Exploring Pedestrian Injury Severity by Incorporating Spatial Information in Machine Learning

Shaila Jamal; K. Bruce Newbold; Darren Scott

doi:10.32866/001c.89416

1. Questions

Pedestrian safety is a major concern in the transportation industry since pedestrians are the most vulnerable group to be injured in motor vehicle-related traffic collisions (Beck, Dellinger, and O’neil 2007; Toronto Public Health 2012, 2015; Pour-Rouholamin and Zhou 2016). In Toronto, Ontario, pedestrians accounted for 44% and 62% of all fatalities from traffic collisions in 2022 and in 2023 (as of October 16, 2023), respectively (City of Toronto 2023). An understanding of the relevant factors that contribute to injury severity due to collisions can provide insights to improve pedestrian safety. Accordingly, by incorporating spatial information, this study explored the role of different factors such as demography, pedestrian and drivers’ conditions, collision characteristics, road characteristics, and weather in predicting pedestrian injury severity from automobile-related collisions.

2. Methods

The traffic collision data of the City of Toronto from 2006 – 2022 is obtained from the Toronto Police Service’s public safety data portal (http://data.torontopolice.on.ca/datasets/ksi/data). The injury severity of each individual involved in the collision was recorded in five categories: None – Minimal – Minor – Major – Fatal. Collision-related data were also available in the database, including age of the individual(s) involved, type of vehicle(s) involved, condition(s) of the individuals involved, time of occurrence, visibility, lighting condition, collision location (e.g., intersection, non-intersection, near private driveway), type of traffic control at the collision location, road condition, etc. As this study focused on automobile-related pedestrian injury, collision data involving other vehicle types were excluded from the analysis. The information on drivers’ and vehicle passengers’ injury levels in pedestrian-automobile collisions were also excluded but drivers’ age and information on their conditions during the collision (e.g., impaired driving, inattentiveness, etc.) were included to explore whether these factors contribute to pedestrian injury severity. Finally, 2021 observations were selected for analysis. The distribution of injury severity class is – Fatal: 13%, Major: 80%, Minor: 4%, Minimal: 2%, None: 1%. Please refer to the Supplemental Information to be informed about the class imbalance in the dataset and how it has been resolved.

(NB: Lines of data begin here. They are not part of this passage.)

-- ==== Sys2Proof/Machine/State.lean ====
section
/-! DEFINITION. The state of the block as plain data (10_state.md R20 to R35, 20_memory.md R50, R55), the reasons a step can
stop, and the state right after reset (70_reset_and_hazards.md R270). -/

namespace Sys2Proof.Machine

/-- The causes of 60_exceptions.md R230's table. They are values of `STATUS`; taking one is a NEXT state (R231, log 4). -/
inductive FaultCause where
  /-- Code 1: a step's fetch with `PC` > 0xFFE. -/
  | fetchOutOfRange
  /-- Code 2: DXYN or FX65 reads above 0xFFF. -/
  | memReadOutOfRange
  /-- Code 3: FX33 or FX55 writes above 0xFFF. -/
  | memWriteOutOfRange
  /-- Code 4: 2NNN with `SP` = 16. -/
  | stackOverflow
  /-- Code 5: 00EE with `SP` = 0. -/
  | stackUnderflow
  /-- Code 6: FX33 or FX55 writes into 0x050..0x09F. -/
  | fontWrite
  deriving DecidableEq, Repr

/-- The argument of `raise Fault(cause, info)` (00_scope.md R11). `info` is an exact address or `SP` (R230), so it is no
bit vector. -/
structure Raised where
  cause : FaultCause
  info : Nat
  deriving DecidableEq, Repr

/-- `STATUS` (10_state.md R32). -/
inductive Status where
  | running
  | faulted (cause : FaultCause) (info : Nat)
  deriving DecidableEq, Repr

/-- The output of a step: `None` or `UnknownOpcode(addr, w)` (30_encoding.md R101, 60_exceptions.md R240). -/
inductive Event where
  | none
  | unknownOpcode (addr : Half) (w : Half)
  deriving DecidableEq, Repr

/-- The two inputs of one Step call (30_encoding.md R100, R101). -/
structure StepInput where
  tick : Bool
  rnd : Byte
  deriving DecidableEq, Repr

/-- `MEM` (20_memory.md R50) as the list of the bytes that differ from what an unlisted address reads as
(`unlistedByte` of Machine/Ops.lean: the reset contents of R55). Its canonical form is `Memory.wf`. -/
abbrev Memory := List Host.Cell

/-- `DISP` (10_state.md R30): 32 rows of 64 pixels, row 0 the top one; bit x of a row is the pixel of column x (log 20).
Pixels are read and written through `Display.pix` and `Display.toggle` alone. -/
abbrev Display := Vector (BitVec 64) 32

/-- Every display pixel 0 (10_state.md R30). -/
def Display.blank : Display := Vector.replicate 32 0#64

/-- The state of the block. The first eleven fields are the spec's (10_state.md's table); the last three are the model's
own: the output of the last step and the inputs of the coming ones. -/
structure State where
  /-- `V[0..15]` (R20). -/
  v : Vector Byte 16
  /-- `I` (R23). -/
  i : Half
  /-- `PC` (R24). -/
  pc : Half
  /-- `SP` (R26). -/
  sp : Byte
  /-- `STACK[0..15]` (R27). -/
  stack : Vector Half 16
  /-- `DT` (R28). -/
  dt : Byte
  /-- `ST` (R29). -/
  st : Byte
  /-- `DISP` (R30). -/
  disp : Display
  /-- `KEYSTATE` (R31): bit k is key k. A step never writes it, so it is also the step's snapshot `KEYS`. -/
  keys : BitVec 16
  /-- `STATUS` (R32). -/
  status : Status
  /-- `MEM` (R50). -/
  mem : Memory
  /-- The event the last step emitted (R101): an output, latched here because an outcome carries a state only (log 3). -/
  event : Event
  /-- The inputs the host has laid out for the coming Step calls, oldest first (R101; log 1). -/
  inputs : List StepInput
  /-- The number of Step calls so far: where `inputs` is empty, a step's inputs are the free values at this number
  (log 1). -/
  stepNo : Nat
  deriving DecidableEq, Repr

/-- The faults a step can stop with. The spec's own faults are not among them: each is taken, as the next state R231
describes (log 4). -/
inductive Fault where
  /-- Raised by CALL and RET (and nothing else) when `SP` > 16. The spec rules such a state out ("`SP` never leaves
  0..16", R26) and gives CALL and RET no effect in it; no run reaches one. Safe: it only stops (log 5). -/
  | stackPointerOutOfRange
  deriving DecidableEq, Repr

/-- The refusals a step can stop with. -/
inductive Refusal where
  /-- An instruction with no meaning yet, rejected by name in exec's arm. No arm of this model raises it. Safe. -/
  | notModelled (mnemonic : String)
  deriving DecidableEq, Repr

/-- The outcome of an instruction's meaning and of a step. -/
abbrev Outcome := Host.Outcome State Fault Refusal

/-- The machine right after reset (70_reset_and_hazards.md R270), every field at the spec's reset value; memory lists
nothing, so it reads as R55 says for the default `FONT` (log 6); `State.resetWith` of Machine/Ops.lean is the same for any `FONT`. The
last three fields are the model's own (logs 1 and 3). -/
def State.reset : State where
  v := Vector.replicate 16 0#8
  i := 0#16
  pc := Config.pcReset
  sp := 0#8
  stack := Vector.replicate 16 0#16
  dt := 0#8
  st := 0#8
  disp := Display.blank
  keys := 0#16
  status := .running
  mem := []
  event := .none
  inputs := []
  stepNo := 0

end Sys2Proof.Machine
end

The analysis was conducted using a non-parametric machine learning technique known as random forest (RF) classification model which is widely used in injury severity analysis (e.g., Li et al. 2017; Rezapour et al. 2021). Predictor variables used in model development are presented in Table 1. As multicollinearity does not affect the prediction accuracy in RF algorithm, no tests were conducted to check for multicollinearity among the predictors.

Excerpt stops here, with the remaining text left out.